**Dataset extract**
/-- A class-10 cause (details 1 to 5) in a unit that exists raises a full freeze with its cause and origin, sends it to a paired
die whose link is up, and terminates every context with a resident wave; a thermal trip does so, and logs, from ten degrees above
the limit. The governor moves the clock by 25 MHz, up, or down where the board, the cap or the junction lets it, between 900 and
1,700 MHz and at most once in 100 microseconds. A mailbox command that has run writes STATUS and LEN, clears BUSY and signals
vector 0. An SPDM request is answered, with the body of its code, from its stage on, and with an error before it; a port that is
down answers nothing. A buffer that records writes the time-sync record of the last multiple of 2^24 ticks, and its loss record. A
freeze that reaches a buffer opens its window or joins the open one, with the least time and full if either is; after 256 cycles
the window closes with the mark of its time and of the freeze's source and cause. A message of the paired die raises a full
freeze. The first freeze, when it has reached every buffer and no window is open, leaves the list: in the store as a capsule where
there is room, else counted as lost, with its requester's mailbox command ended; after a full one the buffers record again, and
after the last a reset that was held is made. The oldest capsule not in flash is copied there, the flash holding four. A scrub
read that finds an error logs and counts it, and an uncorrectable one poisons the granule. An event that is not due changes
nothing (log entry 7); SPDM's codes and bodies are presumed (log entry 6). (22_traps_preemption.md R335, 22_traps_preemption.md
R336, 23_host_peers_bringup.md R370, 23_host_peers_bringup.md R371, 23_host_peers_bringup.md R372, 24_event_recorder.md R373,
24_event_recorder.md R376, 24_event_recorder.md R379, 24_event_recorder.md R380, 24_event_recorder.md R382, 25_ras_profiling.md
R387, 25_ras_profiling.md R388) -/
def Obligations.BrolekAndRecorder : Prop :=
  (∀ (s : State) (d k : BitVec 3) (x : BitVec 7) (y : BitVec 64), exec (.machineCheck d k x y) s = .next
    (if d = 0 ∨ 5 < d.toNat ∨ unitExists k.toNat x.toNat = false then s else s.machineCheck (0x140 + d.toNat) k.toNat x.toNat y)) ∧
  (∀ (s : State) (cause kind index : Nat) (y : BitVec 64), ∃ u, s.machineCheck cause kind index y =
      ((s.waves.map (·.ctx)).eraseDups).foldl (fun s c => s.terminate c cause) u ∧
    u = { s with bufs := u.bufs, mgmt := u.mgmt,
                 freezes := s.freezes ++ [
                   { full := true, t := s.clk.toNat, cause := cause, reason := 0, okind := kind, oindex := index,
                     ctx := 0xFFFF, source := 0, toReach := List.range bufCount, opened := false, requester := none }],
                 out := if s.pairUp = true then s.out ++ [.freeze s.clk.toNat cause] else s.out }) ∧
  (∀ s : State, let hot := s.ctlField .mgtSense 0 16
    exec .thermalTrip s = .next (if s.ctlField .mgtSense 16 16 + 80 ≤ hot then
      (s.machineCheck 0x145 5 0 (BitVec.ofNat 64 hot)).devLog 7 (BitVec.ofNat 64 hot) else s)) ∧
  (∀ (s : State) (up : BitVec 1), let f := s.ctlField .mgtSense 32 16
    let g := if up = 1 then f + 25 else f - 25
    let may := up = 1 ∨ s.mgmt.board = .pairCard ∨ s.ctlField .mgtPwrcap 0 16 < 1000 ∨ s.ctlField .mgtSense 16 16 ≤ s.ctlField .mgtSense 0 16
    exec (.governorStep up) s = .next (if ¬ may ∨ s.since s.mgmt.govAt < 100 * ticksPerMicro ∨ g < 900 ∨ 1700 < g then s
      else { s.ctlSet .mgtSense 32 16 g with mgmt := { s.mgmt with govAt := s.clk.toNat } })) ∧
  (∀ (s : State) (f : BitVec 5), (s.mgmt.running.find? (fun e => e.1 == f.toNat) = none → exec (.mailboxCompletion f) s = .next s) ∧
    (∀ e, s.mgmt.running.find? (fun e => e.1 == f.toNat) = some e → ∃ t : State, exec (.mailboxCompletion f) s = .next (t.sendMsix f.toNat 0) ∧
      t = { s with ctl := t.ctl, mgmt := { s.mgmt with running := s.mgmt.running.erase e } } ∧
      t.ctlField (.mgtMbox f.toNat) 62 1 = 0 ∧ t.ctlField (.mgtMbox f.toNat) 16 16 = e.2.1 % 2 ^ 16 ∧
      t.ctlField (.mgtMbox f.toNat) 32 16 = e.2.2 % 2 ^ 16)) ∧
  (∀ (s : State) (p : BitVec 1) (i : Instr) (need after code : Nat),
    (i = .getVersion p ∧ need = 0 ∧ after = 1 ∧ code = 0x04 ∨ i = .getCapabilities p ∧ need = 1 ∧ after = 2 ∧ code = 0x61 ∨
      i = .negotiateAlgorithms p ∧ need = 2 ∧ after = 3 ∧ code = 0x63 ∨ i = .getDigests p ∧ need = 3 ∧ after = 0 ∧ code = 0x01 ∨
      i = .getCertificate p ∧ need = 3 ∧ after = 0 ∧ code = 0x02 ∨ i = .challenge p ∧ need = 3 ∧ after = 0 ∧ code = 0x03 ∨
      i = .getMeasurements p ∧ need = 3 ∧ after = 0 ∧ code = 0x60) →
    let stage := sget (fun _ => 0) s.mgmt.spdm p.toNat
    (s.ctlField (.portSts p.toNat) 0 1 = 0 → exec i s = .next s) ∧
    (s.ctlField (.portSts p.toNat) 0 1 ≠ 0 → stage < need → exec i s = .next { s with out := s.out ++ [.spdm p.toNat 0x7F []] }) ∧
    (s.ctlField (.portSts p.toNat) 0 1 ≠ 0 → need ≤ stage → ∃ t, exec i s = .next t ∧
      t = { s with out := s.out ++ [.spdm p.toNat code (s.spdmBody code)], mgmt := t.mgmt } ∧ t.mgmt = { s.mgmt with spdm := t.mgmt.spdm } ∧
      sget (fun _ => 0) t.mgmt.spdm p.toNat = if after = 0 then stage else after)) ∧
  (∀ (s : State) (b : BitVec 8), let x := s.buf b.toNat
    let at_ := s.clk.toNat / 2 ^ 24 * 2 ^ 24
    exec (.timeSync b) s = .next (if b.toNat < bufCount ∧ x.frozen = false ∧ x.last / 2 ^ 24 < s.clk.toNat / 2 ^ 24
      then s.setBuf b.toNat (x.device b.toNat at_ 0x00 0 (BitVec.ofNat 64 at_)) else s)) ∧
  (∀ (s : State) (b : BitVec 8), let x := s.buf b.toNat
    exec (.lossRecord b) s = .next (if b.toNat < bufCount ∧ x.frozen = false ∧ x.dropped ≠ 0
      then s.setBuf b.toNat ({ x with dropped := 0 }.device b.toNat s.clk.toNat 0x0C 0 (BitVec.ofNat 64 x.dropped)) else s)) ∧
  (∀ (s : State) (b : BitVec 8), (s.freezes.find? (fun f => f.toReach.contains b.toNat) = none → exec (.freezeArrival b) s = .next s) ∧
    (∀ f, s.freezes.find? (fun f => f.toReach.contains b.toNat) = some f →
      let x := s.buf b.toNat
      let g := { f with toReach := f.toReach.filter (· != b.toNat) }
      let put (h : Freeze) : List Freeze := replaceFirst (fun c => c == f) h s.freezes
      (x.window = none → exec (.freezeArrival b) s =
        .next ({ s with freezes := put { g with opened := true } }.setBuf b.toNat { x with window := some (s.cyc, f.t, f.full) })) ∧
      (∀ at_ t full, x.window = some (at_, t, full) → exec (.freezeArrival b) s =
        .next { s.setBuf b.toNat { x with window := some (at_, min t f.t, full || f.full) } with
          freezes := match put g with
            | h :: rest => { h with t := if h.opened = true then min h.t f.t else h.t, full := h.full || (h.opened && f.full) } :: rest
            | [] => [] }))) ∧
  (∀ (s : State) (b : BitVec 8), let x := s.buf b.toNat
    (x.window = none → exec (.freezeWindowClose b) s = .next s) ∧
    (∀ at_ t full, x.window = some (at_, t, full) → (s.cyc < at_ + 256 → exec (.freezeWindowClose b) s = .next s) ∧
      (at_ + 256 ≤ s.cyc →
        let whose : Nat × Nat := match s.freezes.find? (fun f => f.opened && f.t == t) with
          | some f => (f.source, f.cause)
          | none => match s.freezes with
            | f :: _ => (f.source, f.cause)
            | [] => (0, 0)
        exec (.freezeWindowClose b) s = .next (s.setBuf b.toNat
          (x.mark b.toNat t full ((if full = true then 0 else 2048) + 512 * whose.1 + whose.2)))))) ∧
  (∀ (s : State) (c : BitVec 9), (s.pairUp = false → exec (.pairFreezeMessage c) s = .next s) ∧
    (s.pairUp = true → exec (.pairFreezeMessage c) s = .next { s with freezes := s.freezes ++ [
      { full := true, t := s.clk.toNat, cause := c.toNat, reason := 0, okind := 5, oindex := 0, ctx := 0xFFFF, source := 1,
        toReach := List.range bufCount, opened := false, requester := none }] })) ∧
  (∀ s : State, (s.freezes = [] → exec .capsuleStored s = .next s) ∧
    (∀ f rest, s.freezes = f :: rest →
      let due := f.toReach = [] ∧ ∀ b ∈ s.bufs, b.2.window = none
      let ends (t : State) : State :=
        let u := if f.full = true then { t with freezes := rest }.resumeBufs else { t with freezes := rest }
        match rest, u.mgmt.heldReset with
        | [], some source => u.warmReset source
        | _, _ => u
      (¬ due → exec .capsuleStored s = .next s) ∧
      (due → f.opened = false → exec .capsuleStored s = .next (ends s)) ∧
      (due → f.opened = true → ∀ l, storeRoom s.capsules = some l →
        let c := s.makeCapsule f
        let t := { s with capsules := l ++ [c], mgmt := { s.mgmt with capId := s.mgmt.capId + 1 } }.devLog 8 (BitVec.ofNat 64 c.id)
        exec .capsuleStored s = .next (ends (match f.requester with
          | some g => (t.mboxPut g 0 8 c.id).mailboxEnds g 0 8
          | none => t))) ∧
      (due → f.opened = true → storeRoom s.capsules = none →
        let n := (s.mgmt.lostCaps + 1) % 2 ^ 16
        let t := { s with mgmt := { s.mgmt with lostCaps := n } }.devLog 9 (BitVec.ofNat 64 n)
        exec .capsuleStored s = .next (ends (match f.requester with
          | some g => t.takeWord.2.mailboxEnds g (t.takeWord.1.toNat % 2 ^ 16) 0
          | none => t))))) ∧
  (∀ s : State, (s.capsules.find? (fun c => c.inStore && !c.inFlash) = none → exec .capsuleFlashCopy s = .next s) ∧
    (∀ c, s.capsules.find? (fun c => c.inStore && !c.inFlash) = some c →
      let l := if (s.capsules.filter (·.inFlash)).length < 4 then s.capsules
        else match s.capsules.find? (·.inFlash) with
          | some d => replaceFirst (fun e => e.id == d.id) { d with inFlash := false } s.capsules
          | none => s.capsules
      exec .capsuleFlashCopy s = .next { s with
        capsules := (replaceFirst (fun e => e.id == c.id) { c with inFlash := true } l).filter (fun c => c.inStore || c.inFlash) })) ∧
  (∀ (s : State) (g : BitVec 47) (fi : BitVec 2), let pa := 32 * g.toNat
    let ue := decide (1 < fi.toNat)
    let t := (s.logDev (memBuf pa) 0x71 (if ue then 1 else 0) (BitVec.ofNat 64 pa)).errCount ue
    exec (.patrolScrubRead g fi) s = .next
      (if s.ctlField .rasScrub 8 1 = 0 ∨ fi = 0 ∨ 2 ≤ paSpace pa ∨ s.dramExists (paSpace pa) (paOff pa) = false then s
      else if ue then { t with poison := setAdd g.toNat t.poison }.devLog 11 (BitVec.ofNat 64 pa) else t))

**What you have to do**
Beginning at the top of the records above, transcribe each line exactly up to and including the line that holds "the limit. The".

**Exercise output**
/-- A class-10 cause (details 1 to 5) in a unit that exists raises a full freeze with its cause and origin, sends it to a paired
die whose link is up, and terminates every context with a resident wave; a thermal trip does so, and logs, from ten degrees above
the limit. The governor moves the clock by 25 MHz, up, or down where the board, the cap or the junction lets it, between 900 and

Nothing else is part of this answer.